7. The influence of university professors in teacher training programs and continuing education programs can inculcate a bias toward one instructional philosophy. Far from teaching teachers to weigh all options to effectively differentiate instruction, often times individual professors or institutions use their platforms to promote their own agendas.  These overt biases inflicted upon the captive audiences of teachers, who need units of instruction to teach and advance on the salary scale, cause teachers to be wary of change and reticent to try new teaching strategies. Furthermore, professors tend to focus on the theory, not the practice, and so teachers are not equipped to differentiate instruction within their classrooms.

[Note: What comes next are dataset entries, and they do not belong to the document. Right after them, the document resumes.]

-- ==== Sys2Proof/Machine/Numbers.lean ====
section
/-!
DEFINITION. Number formats and exact arithmetic (07_numbers R111 to R122, R127). Every value is exact, an integer
times a power of two, until the one rounding that an operation performs.
-/

namespace Sys2Proof.Machine

/-- The rounding modes of RMODE (R115). -/
inductive RoundMode where
  | nearest | zero | down | up | stochastic
deriving DecidableEq, Repr, Inhabited

/-- Which codes of a format are not finite values (R111). -/
inductive Specials where
  /-- All-ones exponents are infinities and NaNs. -/
  | ieee
  /-- Only the all-ones code of each sign is a NaN: E4M3. -/
  | onlyNan
  /-- Every code is finite. -/
  | none
deriving DecidableEq, Repr

/-- A binary format: exponent bits, mantissa bits, bias (R111). -/
structure Fmt where
  ebits : Nat
  mbits : Nat
  bias : Nat
  specials : Specials
deriving DecidableEq, Repr

/-- The format of a floating-point type (R111). -/
def ftyFmt : FTy → Fmt
  | .f64 => ⟨11, 52, 1023, .ieee⟩
  | .f32 => ⟨8, 23, 127, .ieee⟩
  | .bf16 => ⟨8, 7, 127, .ieee⟩
  | .f16 => ⟨5, 10, 15, .ieee⟩

/-- The type code of a floating-point type, among all types. -/
def ftyTy : FTy → Ty
  | .f64 => .f64 | .f32 => .f32 | .bf16 => .bf16 | .f16 => .f16

/-- The type of a lane type, among all types. -/
def ityTy : ITy → Ty
  | .i8 => .i8 | .i16 => .i16 | .i32 => .i32 | .i64 => .i64

/-- The format of a type, for the types that have one (R111). -/
def tyFmt? : Ty → Option Fmt
  | .f64 => some (ftyFmt .f64)
  | .f32 => some (ftyFmt .f32)
  | .bf16 => some (ftyFmt .bf16)
  | .f16 => some (ftyFmt .f16)
  | .e5m2 => some ⟨5, 2, 15, .ieee⟩
  | .e4m3 => some ⟨4, 3, 7, .onlyNan⟩
  | .e3m2 => some ⟨3, 2, 3, .none⟩
  | .e2m3 => some ⟨2, 3, 1, .none⟩
  | .e2m1 => some ⟨2, 1, 1, .none⟩
  | .i8 | .i16 | .i32 | .i64 | .i4 | .u32 | .u64 => none

/-- Bits of a code. -/
def Fmt.width (f : Fmt) : Nat := 1 + f.ebits + f.mbits

/-- The exponent of the least subnormal: 2^minExp (R111). -/
def Fmt.minExp (f : Fmt) : Int := 1 - (f.bias : Int) - f.mbits

/-- The code of the largest finite value, sign aside (R111). -/
def Fmt.maxCode (f : Fmt) : Nat :=
  match f.specials with
  | .ieee => (2 ^ f.ebits - 1) * 2 ^ f.mbits - 1
  | .onlyNan => 2 ^ (f.ebits + f.mbits) - 2
  | .none => 2 ^ (f.ebits + f.mbits) - 1

/-- The sign bit of a code. -/
def Fmt.signBit (f : Fmt) (neg : Bool) : Nat := if neg then 2 ^ (f.ebits + f.mbits) else 0

/-- The code of an infinity, in the formats that have one. -/
def Fmt.infCode (f : Fmt) (neg : Bool) : Nat := f.signBit neg + (2 ^ f.ebits - 1) * 2 ^ f.mbits

/-- The default quiet NaN, or the positive largest finite value in a format without NaN codes (R111, R120). -/
def Fmt.nanCode (f : Fmt) : Nat :=
  match f.specials with
  | .ieee => (2 ^ f.ebits - 1) * 2 ^ f.mbits + 2 ^ (f.mbits - 1)
  | .onlyNan => 2 ^ (f.ebits + f.mbits) - 1
  | .none => f.maxCode

/-- A finite exact value (-1)^neg · mag · 2^exp. With `more`, the magnitude lies strictly between mag and mag + 1
units: what is left out is below one unit and not zero. A zero keeps its sign. -/
structure Exact where
  neg : Bool
  mag : Nat
  exp : Int
  more : Bool
deriving DecidableEq, Repr

/-- What an encoding stands for (R111). -/
inductive Num where
  | nan (signalling : Bool)
  | inf (neg : Bool)
  | fin (e : Exact)
deriving DecidableEq, Repr

/-- The exact finite value of a sign and a code. -/
def Fmt.finite (f : Fmt) (neg : Bool) (code : Nat) : Num :=
  let e := code / 2 ^ f.mbits
  let m := code % 2 ^ f.mbits
  if e = 0 then .fin ⟨neg, m, f.minExp, false⟩
  else .fin ⟨neg, 2 ^ f.mbits + m, f.minExp + (e - 1 : Nat), false⟩

/-- `Value(bits, fmt)` (R8, R111). -/
def Fmt.value (f : Fmt) (bits : Nat) : Num :=
  let code := bits % 2 ^ (f.ebits + f.mbits)
  let neg := bits / 2 ^ (f.ebits + f.mbits) % 2 == 1
  match f.specials with
  | .ieee =>
    if code / 2 ^ f.mbits = 2 ^ f.ebits - 1 then
      if code % 2 ^ f.mbits = 0 then .inf neg else .nan (code % 2 ^ f.mbits < 2 ^ (f.mbits - 1))
    else f.finite neg code
  | .onlyNan => if code = 2 ^ (f.ebits + f.mbits) - 1 then .nan false else f.finite neg code
  | .none => f.finite neg code

/-- The number of bits of a natural number. -/
def bitLen (n : Nat) : Nat := if n = 0 then 0 else Nat.log2 n + 1

/-- One step of the generator SRNG: xorshift32 (R117). -/
def srngNext (s : BitVec 32) : BitVec 32 :=
  let a := s ^^^ (s <<< 13)
  let b := a ^^^ (a >>> 17)
  b ^^^ (b <<< 5)

/-- The magnitude of a rounding to multiples of 2^unit: the count of units, and whether it is inexact (R116, R117).
`draw` is the SRNG state that a stochastic rounding compares with. -/
def roundUnits (e : Exact) (unit : Int) (mode : RoundMode) (draw : BitVec 32) : Nat × Bool :=
  let shift := unit - e.exp
  if shift ≤ 0 then (e.mag * 2 ^ (-shift).toNat, e.more)
  else
    let s := 2 ^ shift.toNat
    let q := e.mag / s
    let r := e.mag % s
    if r = 0 && !e.more then (q, false)
    else
      let away : Bool :=
        match mode with
        | .nearest => decide (s < 2 * r) || (2 * r == s && (e.more || q % 2 == 1))
        | .zero => false
        | .down => e.neg
        | .up => !e.neg
        | .stochastic =>
          -- the fraction from lo to x, in 2^-24: for a negative x, lo is the value of greater magnitude
          let down := r * 2 ^ 24 / s
          let frac :=
            if e.neg then
              2 ^ 24 - (if r * 2 ^ 24 % s = 0 && !e.more then down else down + 1)
            else down
          let toHi := draw.toNat / 2 ^ 8 < frac
          if e.neg then !toHi else toHi
      (if away then q + 1 else q, true)

/-- What an operation answers: the encoding, the flags it raises and the generator after it. -/
structure FpResult where
  bits : Nat
  flags : FlagSet
  srng : BitVec 32
deriving DecidableEq, Repr

/-- The unit in which a value is rounded: that of its precision, and no less than the least subnormal when `bounded`. -/
def Fmt.unit (f : Fmt) (e : Exact) (bounded : Bool) : Int :=
  let u := e.exp + bitLen e.mag - (f.mbits + 1 : Nat)
  if bounded then max u f.minExp else u

/-- `Round(x, fmt, mode)` of a finite exact value: one rounding, saturation and flags (R116 to R119). Under stochastic
mode the generator advances once, whether or not x is exact. -/
def Fmt.round (f : Fmt) (e : Exact) (mode : RoundMode) (srng : BitVec 32) : FpResult :=
  let srng' := if mode = .stochastic then srngNext srng else srng
  if e.mag = 0 && !e.more then ⟨f.signBit e.neg, 0, srng'⟩
  else
    let unit := f.unit e true
    let (q, inexact) := roundUnits e unit mode srng'
    -- codes rise with magnitude, and go on past the largest finite value as if exponents were unbounded
    let code := if q = 0 then 0 else (unit - f.minExp).toNat * 2 ^ f.mbits + q
    let freeUnit := f.unit e false
    let (qFree, _) := roundUnits e freeUnit mode srng'
    let tinyFree := decide ((bitLen qFree : Int) + freeUnit < f.minExp + (f.mbits + 1 : Nat))
    let tiny := decide (code < 2 ^ f.mbits) || tinyFree
    if f.maxCode < code then
      ⟨f.signBit e.neg + f.maxCode, flagOverflow ||| flagSaturate ||| flagInexact, srng'⟩
    else
      ⟨f.signBit e.neg + code, flagWhen inexact flagInexact ||| flagWhen (tiny && inexact) flagUnderflow, srng'⟩

/-- A value rounded to an integer and saturated to a range (R121). -/
def roundToInt (e : Exact) (lo hi : Int) (mode : RoundMode) (srng : BitVec 32) : Int × FlagSet × BitVec 32 :=
  let srng' := if mode = .stochastic then srngNext srng else srng
  let (q, inexact) := roundUnits e 0 mode srng'
  let v : Int := if e.neg then -(q : Int) else q
  let c := if v < lo then lo else if hi < v then hi else v
  (c, flagWhen inexact flagInexact ||| flagWhen (decide (c ≠ v)) flagSaturate, srng')

/-- The value in units of 2^exp, for exp no greater than the value's own. -/
def Exact.toUnits (e : Exact) (exp : Int) : Int :=
  let m : Int := e.mag * 2 ^ (e.exp - exp).toNat
  if e.neg then -m else m

/-- An exact value from a signed count of units; a zero takes the given sign. -/
def Exact.ofUnits (v : Int) (exp : Int) (zeroNeg : Bool) : Exact :=
  if v = 0 then ⟨zeroNeg, 0, 0, false⟩ else ⟨decide (v < 0), v.natAbs, exp, false⟩

/-- The least exponent among some values. -/
def minExpOf : List Exact → Int
  | [] => 0
  | [e] => e.exp
  | e :: es => min e.exp (minExpOf es)

/-- The sum of the values in units of 2^exp. -/
def sumUnits (exp : Int) : List Exact → Int
  | [] => 0
  | e :: es => e.toUnits exp + sumUnits exp es

/-- The sign of an exact sum of zero (R116): operands that are all zeros of one sign keep it; otherwise it is + except
under down. DESIGN CHOICE: R116 says so of two operands, and the model of a sum of one or of more than two, such as that of
`vfred.add` (R219; notes/assumptions/65.md). -/
def zeroSumSign (mode : RoundMode) (es : List Exact) : Bool :=
  if !es.isEmpty && es.all (fun e => e.mag == 0 && e.neg) then true
  else if es.all (fun e => e.mag == 0 && !e.neg) then false
  else mode == .down

/-- The exact sum of exact values (R116). -/
def exactSum (mode : RoundMode) (es : List Exact) : Exact :=
  let exp := minExpOf es
  Exact.ofUnits (sumUnits exp es) exp (zeroSumSign mode es)

/-- An exact product. -/
def exactMul (x y : Exact) : Exact := ⟨x.neg ^^ y.neg, x.mag * y.mag, x.exp + y.exp, false⟩

/-- Bits that a quotient or a root keeps: more than any precision and the 24 of a stochastic rounding. -/
def guardBits : Nat := 96

/-- x / y for y other than 0, exact to `guardBits` bits, with what is left out recorded. -/
def exactDiv (x y : Exact) : Exact :=
  if x.mag = 0 then ⟨x.neg ^^ y.neg, 0, 0, false⟩
  else
    let k := guardBits + bitLen y.mag - bitLen x.mag
    let n := x.mag * 2 ^ k
    ⟨x.neg ^^ y.neg, n / y.mag, x.exp - y.exp - k, decide (n % y.mag ≠ 0)⟩

/-- The integer square root of n, one result bit a step from bit `bits - 1` down. -/
def isqrt (n : Nat) : (bits acc : Nat) → Nat
  | 0, acc => acc
  | b + 1, acc => isqrt n b (if (acc + 2 ^ b) * (acc + 2 ^ b) ≤ n then acc + 2 ^ b else acc)

/-- The square root of a value that is not negative, exact to `guardBits` bits. -/
def exactSqrt (x : Exact) : Exact :=
  if x.mag = 0 then ⟨x.neg, 0, 0, false⟩
  else
    let k := 2 * guardBits + (x.exp % 2).toNat
    let n := x.mag * 2 ^ k
    let r := isqrt n (bitLen n / 2 + 1) 0
    ⟨false, r, (x.exp - k) / 2, decide (r * r ≠ n)⟩

/-- What an arithmetic operation yields before its rounding (R204). -/
inductive Outc where
  /-- An operand is a NaN. -/
  | nan
  /-- An invalid operation (R120). -/
  | invalid
  /-- An infinity from infinite operands. -/
  | inf (neg : Bool)
  /-- A nonzero finite value divided by zero. -/
  | divzero (neg : Bool)
  | value (e : Exact)
deriving DecidableEq, Repr

/-- A signalling NaN. -/
def Num.isSignalling : Num → Bool
  | .nan s => s
  | _ => false

/-- A NaN. -/
def Num.isNan : Num → Bool
  | .nan _ => true
  | _ => false

/-- The value with its sign inverted; a NaN stays one. -/
def Num.negate : Num → Num
  | .nan s => .nan s
  | .inf n => .inf (!n)
  | .fin e => .fin { e with neg := !e.neg }

/-- x + y before rounding. -/
def opAdd (mode : RoundMode) : Num → Num → Outc
  | .nan _, _ | _, .nan _ => .nan
  | .inf a, .inf b => if a = b then .inf a else .invalid
  | .inf a, .fin _ => .inf a
  | .fin _, .inf b => .inf b
  | .fin a, .fin b => .value (exactSum mode [a, b])

/-- x · y before rounding. -/
def opMul : Num → Num → Outc
  | .nan _, _ | _, .nan _ => .nan
  | .inf a, .inf b => .inf (a ^^ b)
  | .inf a, .fin b => if b.mag = 0 then .invalid else .inf (a ^^ b.neg)
  | .fin a, .inf b => if a.mag = 0 then .invalid else .inf (a.neg ^^ b)
  | .fin a, .fin b => .value (exactMul a b)

/-- x / y before rounding; ∞ / 0 is an infinity and raises nothing. -/
def opDiv : Num → Num → Outc
  | .nan _, _ | _, .nan _ => .nan
  | .inf _, .inf _ => .invalid
  | .inf a, .fin b => .inf (a ^^ b.neg)
  | .fin a, .inf b => .value ⟨a.neg ^^ b, 0, 0, false⟩
  | .fin a, .fin b =>
    if b.mag = 0 then (if a.mag = 0 then .invalid else .divzero (a.neg ^^ b.neg))
    else .value (exactDiv a b)

/-- The square root before rounding. -/
def opSqrt : Num → Outc
  | .nan _ => .nan
  | .inf n => if n then .invalid else .inf false
  | .fin e => if e.neg && e.mag != 0 then .invalid else .value (exactSqrt e)

/-- z plus an unrounded outcome. An invalid product is invalid even when z is a quiet NaN (R204). -/
def addOutc (mode : RoundMode) (z : Num) : Outc → Outc
  | .nan => .nan
  | .invalid => .invalid
  | .divzero n => .divzero n
  | .inf n => opAdd mode z (.inf n)
  | .value e => opAdd mode z (.fin e)

/-- z + x · y, fused. -/
def opFma (mode : RoundMode) (z x y : Num) : Outc := addOutc mode z (opMul x y)

/-- The square of x − y before rounding; the difference of two infinities of one sign is invalid. -/
def opDistSq (x y : Num) : Outc :=
  match opAdd .nearest x y.negate with
  | .value e => .value (exactMul e e)
  | .inf _ => .inf false
  | o => o

/-- z + (x − y)² (R211). -/
def opDist (mode : RoundMode) (z x y : Num) : Outc := addOutc mode z (opDistSq x y)

/-- The result of R204 from the operands read and the outcome. -/
def Fmt.finish (f : Fmt) (operands : List Num) (o : Outc) (mode : RoundMode) (srng : BitVec 32) : FpResult :=
  match o with
  | .invalid => ⟨f.nanCode, flagInvalid, srng⟩
  | .nan => ⟨f.nanCode, flagWhen (operands.any Num.isSignalling) flagInvalid, srng⟩
  | .divzero n => ⟨f.infCode n, flagDivzero, srng⟩
  | .inf n => ⟨f.infCode n, 0, srng⟩
  | .value e => f.round e mode srng

/-- x < y on exact values, −0 equal to +0. -/
def Exact.lt (x y : Exact) : Bool :=
  let exp := min x.exp y.exp
  decide (x.toUnits exp < y.toUnits exp)

/-- x = y on exact values, −0 equal to +0. -/
def Exact.eq (x y : Exact) : Bool :=
  let exp := min x.exp y.exp
  x.toUnits exp == y.toUnits exp

/-- x < y, false on an unordered pair. -/
def Num.lt : Num → Num → Bool
  | .nan _, _ | _, .nan _ => false
  | .inf a, .inf b => a && !b
  | .inf a, .fin _ => a
  | .fin _, .inf b => !b
  | .fin a, .fin b => a.lt b

/-- x = y, false on an unordered pair; −0 and +0 are equal. -/
def Num.eq : Num → Num → Bool
  | .nan _, _ | _, .nan _ => false
  | .inf a, .inf b => a == b
  | .inf _, .fin _ | .fin _, .inf _ => false
  | .fin a, .fin b => a.eq b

8. Administrator-teacher relationships are optimally viewed as professional and collegial with differences simply being ones of roles and tasks. Practically, administrator-teacher are management and worker relationships. The fact that administrators wield the one-sided powers of evaluation and teacher grade-subject-or schedule assignment make teachers conform to some degree to the wishes and tone of the administration in any school. Teachers who don’t play the game to a certain degree may find their input marginalized or their services outsourced to another site.

Administrators tend to see the “big picture” and offer macro-management solutions such as curricular standards, intervention programs, and schedule options that track students according to ability. They don’t see the micro-management issues within the classroom, for example, that Johnny can’t read well and won’t learn to read well because the teacher can’t or won’t differentiate instruction.

9. Teachers of all age levels are pressured to cover the content, cover the standards, and cover the material that will appear on the standardized test. Teachers are evaluated on what and how they teach and cover the content, not on what the students learn. Differentiated instruction adjusts the focus from teaching to learning. Teachers’ mapping guides and instructional scopes and sequences are all about direct instruction of new content or group review of old content. Differentiated instruction requires re-learning content not-yet-mastered by students.

10. Teachers view the process of teaching as a matter of one’s own taste and relegated to secondary status compared to the teaching content. Differentiated instruction puts process and content on the same level playing field. How a student is taught becomes just as important as what is taught because the degree of success is measured by what is learned.

11. The emphasis on rigor with high standards has led  many teachers to abandon differentiated instruction. Teachers need to help students “catch up” through scaffolded instruction, while the students concurrently “keep up” with rigorous grade-level instruction. However, teachers often feel the pressure to do the latter at the expense of the former.

12. Standards-based instruction has made many teachers abandon differentiated instruction. Comprehensive standards and emphasis on teaching to standards-based tests has re-focused many teachers on the what of teaching at the expense of the how and why of teaching. For many teachers, teaching the “power standards,” that is the standards most often tested on the yearly test, are more important than teaching to the needs of individual students. As one colleague once told me, “My job is to teach the grade-level standards, if students have not yet mastered the previous years’ standards, that is the fault of their teachers. I have to do my job, not theirs.”